Friday, July 16, 11:20 ~ 11:55 UTC-3

Convex topological algebras via linear vector fields and Cuntz algebras.

Mikhail Neklyudov

UFAM, Brasil   -   This email address is being protected from spambots. You need JavaScript enabled to view it.

In this talk, we describe realization by linear vector fields for any Lie algebra which admits a biorthogonal system and for its any suitable representation. The embedding into Lie algebras of linear vector fields is in analogue to the classical Jordan-–Schwinger map. A number of examples of such Lie algebras of linear vector fields is computed. In particular, we obtain examples of the twisted Heisenberg-Virasoro Lie algebra and the Schr\"odinger-Virasoro Lie algebras among others. More generally, we construct an embedding of an arbitrary locally convex topological algebra into the Cuntz algebra.

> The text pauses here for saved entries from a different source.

/-- R80, R147: the reply is one burst read of n bytes, the first merged with the byte that stood at the start of
the destination. -/
def Obligations.ReplyReadMergesFirstByte : Prop :=
  ∀ (i : Instr) (site : CommSite) (c : CommCall) (v : Byte) (s : State), ownsCommSite i site = true →
    s.seq = .commNext site c (.gotLevel v) →
    (let n := (v &&& s.params.mask.fifoLevel).toNat
     0 < n → n ≤ c.cap →
     ∃ r0 rest d0, s.env.peek n = r0 :: rest ∧ rest.length + 1 = n ∧
       exec i s = .next
         { s with
           bus := .read .fifoDataReg (r0 :: rest) :: s.bus, env := s.env.drop n, comm := { s.comm with cn := n }
           seq := .communicate site c (.readControl (d0 :: rest)) } ∧
       ∀ j, j < 8 →
         d0.getLsbD j =
           if j < c.rxAlign % 8 then
             (match c.dest with
              | .rxbuf => Memory.read s.h.rxbuf c.off
              | .frame => Buf.get s.sel.frame c.off).getLsbD j
           else r0.getLsbD j)

/-- R147, R30: the ControlReg read of a reply that goes to RXBUF stores the bytes at c.off on, RX_LEN and
RX_VALID_BITS, in that step, whatever the status will be; a reply that goes to S.frame is stored there and changes no
host register. -/
def Obligations.ReplyStoredAtControlRead : Prop :=
  ∀ (i : Instr) (site : CommSite) (c : CommCall) (d : List Byte) (s : State), ownsCommSite i site = true →
    s.seq = .communicate site c (.readControl d) → Memory.wf s.h.rxbuf →
    ∃ t, exec i s = .next t ∧ t.bus = .read .controlReg [nextByte s] :: s.bus ∧ t.env = s.env.drop 1 ∧
      t.seq = .commNext site c .stored ∧
      t.comm = { s.comm with cvb := (nextByte s &&& s.params.mask.rxLastBits).toNat } ∧
      (c.dest = .frame →
        t.h = s.h ∧ t.sel = { s.sel with frame := t.sel.frame } ∧
        ∀ j, j < 9 → Buf.get t.sel.frame j =
          if h : c.off ≤ j ∧ j < c.off + d.length then d[j - c.off]'(by omega) else Buf.get s.sel.frame j) ∧
      (c.dest = .rxbuf →
        t.sel = s.sel ∧
        t.h = { s.h with rxbuf := t.h.rxbuf, rxLen := BitVec.ofNat 8 s.comm.cn, rxValidBits := BitVec.ofNat 3 t.comm.cvb } ∧
        (∀ j (hj : j < d.length), Memory.read t.h.rxbuf (c.off + j) = d[j]) ∧
        (∀ a, a < c.off ∨ c.off + d.length ≤ a → Memory.read t.h.rxbuf a = Memory.read s.h.rxbuf a))

/-- R148, R149, R151: what COMMUNICATE and READ_BLOCK decide after the ControlReg read: Collision first, then, with
the CRC check on, MifareNack, CrcMismatch by shape, or the nested ComputeCrc over all but the last two bytes. -/
def Obligations.StatusDecidedAfterRetrieval : Prop :=
  ∀ (i : Instr) (site : CommSite) (c : CommCall) (s : State),
    i = .communicate ∧ site = .host ∨ i = .readBlock ∧ site = .readBlock →
    s.seq = .commNext site c .stored → c.dest = .rxbuf → 0 < c.cap →
    (let n := s.comm.cn
     let vb := s.comm.cvb
     if s.comm.err &&& s.params.mask.errColl ≠ 0 then endsWith i .collision s
     else if c.checkCrc = false then endsWith i .ok s
     else if n = 1 ∧ vb = 4 then endsWith i .mifareNack s
     else if n < 2 ∨ vb ≠ 0 then endsWith i .crcMismatch s
     else
       exec i s = .next
         { s with
           bus := .write .commandReg [s.params.pcd.idle] :: s.bus
           seq := .replyCrc site c (Memory.slice s.h.rxbuf c.off (n - 2)) .clearDone })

In the end, we give explicit formula of immersion of arbitrary locally convex finite dimensional topological algebra into certain class of dynamical systems and discuss applications to quantization and stochastic interacting particle systems.

Bibliography: W. Bock, M. Neklyudov, V. Futorny, {\em Convex topological algebras via linear vector fields and Cuntz algebras}, JPAA, Vol. 225, Issue 3 (2021). https://doi.org/10.1016/j.jpaa.2020.106535

Joint work with Wolfgang Bock (TU Kaiserslautern Germany) and Vyacheslav Futorny (USP, Brasil).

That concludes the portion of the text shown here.